» **Exercise directions**
When the line with "(R29, R112). -/" appears below, start repeating lines exactly, and keep going through the line with "let js := w.frontier.filter Entry.atJoin"; add nothing outside that span.

Dataset records
---------------
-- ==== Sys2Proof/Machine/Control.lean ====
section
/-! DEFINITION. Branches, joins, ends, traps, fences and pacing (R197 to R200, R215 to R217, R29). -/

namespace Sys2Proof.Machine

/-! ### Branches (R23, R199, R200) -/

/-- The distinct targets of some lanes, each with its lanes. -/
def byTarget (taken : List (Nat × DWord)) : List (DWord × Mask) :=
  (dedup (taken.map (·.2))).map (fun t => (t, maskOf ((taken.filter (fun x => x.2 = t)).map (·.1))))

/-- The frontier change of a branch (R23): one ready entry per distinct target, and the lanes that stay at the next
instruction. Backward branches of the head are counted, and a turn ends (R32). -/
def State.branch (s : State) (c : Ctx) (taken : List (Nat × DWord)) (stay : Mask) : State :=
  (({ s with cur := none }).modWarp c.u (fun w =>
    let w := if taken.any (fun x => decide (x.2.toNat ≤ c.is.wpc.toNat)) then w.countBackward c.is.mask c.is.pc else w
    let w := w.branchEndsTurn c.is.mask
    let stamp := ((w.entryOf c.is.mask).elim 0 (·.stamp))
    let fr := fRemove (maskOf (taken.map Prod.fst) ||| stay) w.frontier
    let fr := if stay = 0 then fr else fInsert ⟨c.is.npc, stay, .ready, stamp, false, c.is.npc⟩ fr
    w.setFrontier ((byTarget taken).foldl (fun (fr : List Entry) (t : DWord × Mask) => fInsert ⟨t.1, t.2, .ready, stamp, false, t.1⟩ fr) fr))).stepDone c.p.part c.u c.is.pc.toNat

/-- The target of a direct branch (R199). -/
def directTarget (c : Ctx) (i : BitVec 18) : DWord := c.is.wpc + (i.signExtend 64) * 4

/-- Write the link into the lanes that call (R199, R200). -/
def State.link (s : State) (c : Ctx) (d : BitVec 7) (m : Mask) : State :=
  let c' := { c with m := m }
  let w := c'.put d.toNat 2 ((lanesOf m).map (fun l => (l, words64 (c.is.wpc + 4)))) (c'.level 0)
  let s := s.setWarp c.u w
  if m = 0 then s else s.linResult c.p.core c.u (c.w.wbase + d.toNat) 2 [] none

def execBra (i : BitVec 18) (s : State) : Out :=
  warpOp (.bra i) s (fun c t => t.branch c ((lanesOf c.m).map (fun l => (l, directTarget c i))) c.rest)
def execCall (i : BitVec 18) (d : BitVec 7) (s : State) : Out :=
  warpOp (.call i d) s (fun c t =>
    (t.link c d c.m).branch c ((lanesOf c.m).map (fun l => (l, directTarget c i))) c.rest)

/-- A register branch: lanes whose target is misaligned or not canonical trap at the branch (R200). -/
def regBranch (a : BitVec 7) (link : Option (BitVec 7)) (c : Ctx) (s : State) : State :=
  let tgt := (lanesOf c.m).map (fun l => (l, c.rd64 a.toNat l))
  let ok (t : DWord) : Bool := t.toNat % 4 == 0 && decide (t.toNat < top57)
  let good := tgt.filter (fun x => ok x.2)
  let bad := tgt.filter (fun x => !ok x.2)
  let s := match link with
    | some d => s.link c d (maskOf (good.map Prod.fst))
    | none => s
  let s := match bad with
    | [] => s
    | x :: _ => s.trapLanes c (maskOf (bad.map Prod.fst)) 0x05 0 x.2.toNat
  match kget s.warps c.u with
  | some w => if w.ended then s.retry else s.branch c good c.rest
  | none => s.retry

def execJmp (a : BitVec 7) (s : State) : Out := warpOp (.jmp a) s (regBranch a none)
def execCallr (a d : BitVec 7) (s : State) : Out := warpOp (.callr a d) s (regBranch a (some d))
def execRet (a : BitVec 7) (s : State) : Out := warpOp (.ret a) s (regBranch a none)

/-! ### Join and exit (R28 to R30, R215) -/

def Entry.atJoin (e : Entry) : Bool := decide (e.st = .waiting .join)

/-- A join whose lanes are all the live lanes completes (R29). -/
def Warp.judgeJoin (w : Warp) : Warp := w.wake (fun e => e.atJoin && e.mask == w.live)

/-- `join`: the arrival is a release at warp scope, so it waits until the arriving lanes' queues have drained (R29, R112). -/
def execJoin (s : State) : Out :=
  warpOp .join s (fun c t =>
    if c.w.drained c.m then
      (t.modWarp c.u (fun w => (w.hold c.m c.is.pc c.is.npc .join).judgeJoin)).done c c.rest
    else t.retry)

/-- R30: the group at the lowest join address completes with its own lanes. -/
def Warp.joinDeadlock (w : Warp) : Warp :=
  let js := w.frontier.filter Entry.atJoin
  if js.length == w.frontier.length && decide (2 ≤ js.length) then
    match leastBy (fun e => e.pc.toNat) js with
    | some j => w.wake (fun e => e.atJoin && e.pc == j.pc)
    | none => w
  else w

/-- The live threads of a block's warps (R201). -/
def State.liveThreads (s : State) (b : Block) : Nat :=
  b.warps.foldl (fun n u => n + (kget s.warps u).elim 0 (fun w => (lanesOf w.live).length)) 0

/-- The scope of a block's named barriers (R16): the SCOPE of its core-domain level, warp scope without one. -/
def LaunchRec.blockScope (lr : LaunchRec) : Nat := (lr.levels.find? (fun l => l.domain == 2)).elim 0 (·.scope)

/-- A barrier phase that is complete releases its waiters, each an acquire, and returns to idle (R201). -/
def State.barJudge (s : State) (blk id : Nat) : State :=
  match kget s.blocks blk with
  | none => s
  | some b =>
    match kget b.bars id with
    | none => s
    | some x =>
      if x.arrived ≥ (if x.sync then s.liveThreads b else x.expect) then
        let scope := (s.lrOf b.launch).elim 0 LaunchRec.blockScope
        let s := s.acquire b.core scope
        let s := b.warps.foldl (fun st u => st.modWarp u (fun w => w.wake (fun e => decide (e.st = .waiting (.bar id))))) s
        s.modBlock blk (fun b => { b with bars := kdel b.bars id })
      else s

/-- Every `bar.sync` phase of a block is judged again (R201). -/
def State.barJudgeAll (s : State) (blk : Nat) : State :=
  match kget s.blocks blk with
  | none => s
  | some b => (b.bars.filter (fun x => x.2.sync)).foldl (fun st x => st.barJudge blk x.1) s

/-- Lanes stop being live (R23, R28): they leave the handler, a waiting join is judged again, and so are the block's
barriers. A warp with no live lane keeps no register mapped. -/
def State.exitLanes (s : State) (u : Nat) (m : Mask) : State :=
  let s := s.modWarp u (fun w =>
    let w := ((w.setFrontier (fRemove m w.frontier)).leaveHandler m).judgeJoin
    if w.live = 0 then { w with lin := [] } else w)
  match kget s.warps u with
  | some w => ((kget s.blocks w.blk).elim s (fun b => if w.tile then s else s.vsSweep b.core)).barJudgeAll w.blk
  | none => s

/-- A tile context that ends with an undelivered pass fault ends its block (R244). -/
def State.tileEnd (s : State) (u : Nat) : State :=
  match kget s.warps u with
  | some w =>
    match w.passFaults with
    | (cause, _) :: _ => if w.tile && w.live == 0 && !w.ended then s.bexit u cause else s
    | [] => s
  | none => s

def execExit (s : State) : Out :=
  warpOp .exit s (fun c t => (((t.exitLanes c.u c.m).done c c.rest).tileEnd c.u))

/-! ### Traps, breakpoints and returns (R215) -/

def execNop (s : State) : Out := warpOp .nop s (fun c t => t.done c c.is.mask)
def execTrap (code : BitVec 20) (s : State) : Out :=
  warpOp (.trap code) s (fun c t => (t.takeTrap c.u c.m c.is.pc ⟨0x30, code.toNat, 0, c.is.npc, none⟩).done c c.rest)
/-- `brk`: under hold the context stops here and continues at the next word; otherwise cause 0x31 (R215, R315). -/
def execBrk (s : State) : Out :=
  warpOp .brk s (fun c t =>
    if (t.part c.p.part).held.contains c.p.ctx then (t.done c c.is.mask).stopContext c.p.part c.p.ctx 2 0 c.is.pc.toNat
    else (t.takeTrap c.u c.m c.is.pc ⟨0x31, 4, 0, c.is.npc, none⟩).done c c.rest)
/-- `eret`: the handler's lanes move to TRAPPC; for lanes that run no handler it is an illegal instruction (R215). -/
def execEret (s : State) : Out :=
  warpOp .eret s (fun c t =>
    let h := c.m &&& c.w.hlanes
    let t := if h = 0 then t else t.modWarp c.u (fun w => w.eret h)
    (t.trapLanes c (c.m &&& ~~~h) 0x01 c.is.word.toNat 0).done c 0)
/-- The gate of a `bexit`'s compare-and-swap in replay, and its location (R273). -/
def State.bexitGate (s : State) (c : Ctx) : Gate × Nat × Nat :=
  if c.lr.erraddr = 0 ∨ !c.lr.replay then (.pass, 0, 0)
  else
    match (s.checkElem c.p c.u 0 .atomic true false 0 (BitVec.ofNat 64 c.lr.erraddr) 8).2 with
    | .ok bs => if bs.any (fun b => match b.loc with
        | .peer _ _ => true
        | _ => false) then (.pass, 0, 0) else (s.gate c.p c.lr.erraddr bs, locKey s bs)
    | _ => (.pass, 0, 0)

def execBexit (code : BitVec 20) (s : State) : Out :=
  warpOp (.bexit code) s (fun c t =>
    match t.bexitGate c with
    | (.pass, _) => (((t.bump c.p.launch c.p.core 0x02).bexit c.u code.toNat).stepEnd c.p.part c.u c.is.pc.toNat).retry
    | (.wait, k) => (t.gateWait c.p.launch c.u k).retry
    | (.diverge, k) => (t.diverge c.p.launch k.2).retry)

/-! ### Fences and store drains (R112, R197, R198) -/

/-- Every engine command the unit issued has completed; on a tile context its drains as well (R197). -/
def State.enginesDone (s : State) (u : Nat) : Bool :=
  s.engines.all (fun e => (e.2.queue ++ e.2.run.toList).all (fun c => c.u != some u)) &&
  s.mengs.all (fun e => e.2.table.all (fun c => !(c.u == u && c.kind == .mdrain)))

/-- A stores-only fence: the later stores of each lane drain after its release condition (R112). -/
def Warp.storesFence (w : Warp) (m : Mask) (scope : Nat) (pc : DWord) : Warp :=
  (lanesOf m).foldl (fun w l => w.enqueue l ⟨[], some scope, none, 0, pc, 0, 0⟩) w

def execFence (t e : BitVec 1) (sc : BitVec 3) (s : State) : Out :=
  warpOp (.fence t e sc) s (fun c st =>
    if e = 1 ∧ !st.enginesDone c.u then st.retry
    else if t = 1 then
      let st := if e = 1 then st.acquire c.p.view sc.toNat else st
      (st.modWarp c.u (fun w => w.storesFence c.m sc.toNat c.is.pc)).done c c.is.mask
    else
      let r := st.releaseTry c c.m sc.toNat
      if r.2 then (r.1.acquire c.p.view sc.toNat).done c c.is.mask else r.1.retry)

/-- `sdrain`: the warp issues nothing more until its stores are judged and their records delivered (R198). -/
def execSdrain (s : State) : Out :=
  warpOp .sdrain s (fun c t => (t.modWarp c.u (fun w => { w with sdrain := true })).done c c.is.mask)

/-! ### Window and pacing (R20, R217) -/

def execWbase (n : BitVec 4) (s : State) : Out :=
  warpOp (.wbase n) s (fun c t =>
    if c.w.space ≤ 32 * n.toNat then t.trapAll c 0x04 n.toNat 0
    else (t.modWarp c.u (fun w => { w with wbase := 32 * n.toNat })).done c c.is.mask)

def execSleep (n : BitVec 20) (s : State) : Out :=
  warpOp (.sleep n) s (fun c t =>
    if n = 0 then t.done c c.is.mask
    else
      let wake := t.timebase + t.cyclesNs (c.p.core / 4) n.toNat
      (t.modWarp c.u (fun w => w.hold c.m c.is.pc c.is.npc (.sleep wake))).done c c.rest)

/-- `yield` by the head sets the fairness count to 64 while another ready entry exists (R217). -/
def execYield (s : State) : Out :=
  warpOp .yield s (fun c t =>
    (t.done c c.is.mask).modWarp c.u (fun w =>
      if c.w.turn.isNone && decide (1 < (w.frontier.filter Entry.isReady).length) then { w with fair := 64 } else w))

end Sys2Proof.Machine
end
---------------
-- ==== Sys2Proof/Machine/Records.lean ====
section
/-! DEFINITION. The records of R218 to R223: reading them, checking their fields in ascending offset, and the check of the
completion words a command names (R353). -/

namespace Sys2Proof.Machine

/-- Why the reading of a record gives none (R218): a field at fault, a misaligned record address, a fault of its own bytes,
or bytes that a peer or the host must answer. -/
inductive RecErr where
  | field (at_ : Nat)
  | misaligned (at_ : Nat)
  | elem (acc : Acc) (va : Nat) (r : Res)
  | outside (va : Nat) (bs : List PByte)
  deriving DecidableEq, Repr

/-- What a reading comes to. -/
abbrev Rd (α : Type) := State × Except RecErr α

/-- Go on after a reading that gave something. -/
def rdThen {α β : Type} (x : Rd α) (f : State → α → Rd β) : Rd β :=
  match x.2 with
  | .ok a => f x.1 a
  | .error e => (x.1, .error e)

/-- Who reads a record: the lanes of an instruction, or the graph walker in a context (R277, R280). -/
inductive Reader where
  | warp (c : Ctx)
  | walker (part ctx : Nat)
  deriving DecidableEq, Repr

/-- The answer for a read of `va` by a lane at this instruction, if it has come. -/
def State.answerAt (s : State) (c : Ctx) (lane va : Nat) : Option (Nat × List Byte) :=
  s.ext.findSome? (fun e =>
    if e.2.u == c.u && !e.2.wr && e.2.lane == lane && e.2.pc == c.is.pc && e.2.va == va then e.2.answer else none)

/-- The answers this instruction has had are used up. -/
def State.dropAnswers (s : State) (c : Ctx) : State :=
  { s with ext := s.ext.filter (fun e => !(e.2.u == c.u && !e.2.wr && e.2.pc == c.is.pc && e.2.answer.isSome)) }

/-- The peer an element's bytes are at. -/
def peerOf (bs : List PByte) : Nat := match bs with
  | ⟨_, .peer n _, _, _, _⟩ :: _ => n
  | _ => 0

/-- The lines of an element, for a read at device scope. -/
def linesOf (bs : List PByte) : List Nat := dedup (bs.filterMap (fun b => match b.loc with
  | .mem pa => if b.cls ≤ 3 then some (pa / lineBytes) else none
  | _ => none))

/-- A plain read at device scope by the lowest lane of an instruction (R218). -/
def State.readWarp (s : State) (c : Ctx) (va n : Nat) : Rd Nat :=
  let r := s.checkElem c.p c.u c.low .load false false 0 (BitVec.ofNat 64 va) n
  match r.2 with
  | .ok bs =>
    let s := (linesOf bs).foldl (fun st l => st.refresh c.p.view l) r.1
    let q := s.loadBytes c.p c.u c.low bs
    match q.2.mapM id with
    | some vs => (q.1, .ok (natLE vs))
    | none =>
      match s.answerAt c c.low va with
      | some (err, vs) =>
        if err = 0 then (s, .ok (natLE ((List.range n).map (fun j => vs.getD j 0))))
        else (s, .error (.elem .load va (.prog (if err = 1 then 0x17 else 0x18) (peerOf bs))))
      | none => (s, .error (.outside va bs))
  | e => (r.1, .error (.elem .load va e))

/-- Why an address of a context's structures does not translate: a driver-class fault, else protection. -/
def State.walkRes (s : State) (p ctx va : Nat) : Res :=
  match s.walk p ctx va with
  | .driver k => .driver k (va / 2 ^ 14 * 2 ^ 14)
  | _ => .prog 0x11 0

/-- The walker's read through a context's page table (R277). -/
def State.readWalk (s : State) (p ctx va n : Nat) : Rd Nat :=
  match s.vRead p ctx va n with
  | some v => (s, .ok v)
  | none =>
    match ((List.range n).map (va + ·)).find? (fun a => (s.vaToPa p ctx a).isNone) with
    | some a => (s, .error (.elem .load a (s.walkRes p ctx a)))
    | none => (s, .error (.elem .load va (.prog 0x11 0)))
---------------
» **Your solution**
/-- `join`: the arrival is a release at warp scope, so it waits until the arriving lanes' queues have drained (R29, R112). -/
def execJoin (s : State) : Out :=
  warpOp .join s (fun c t =>
    if c.w.drained c.m then
      (t.modWarp c.u (fun w => (w.hold c.m c.is.pc c.is.npc .join).judgeJoin)).done c c.rest
    else t.retry)

/-- R30: the group at the lowest join address completes with its own lanes. -/
def Warp.joinDeadlock (w : Warp) : Warp :=
  let js := w.frontier.filter Entry.atJoin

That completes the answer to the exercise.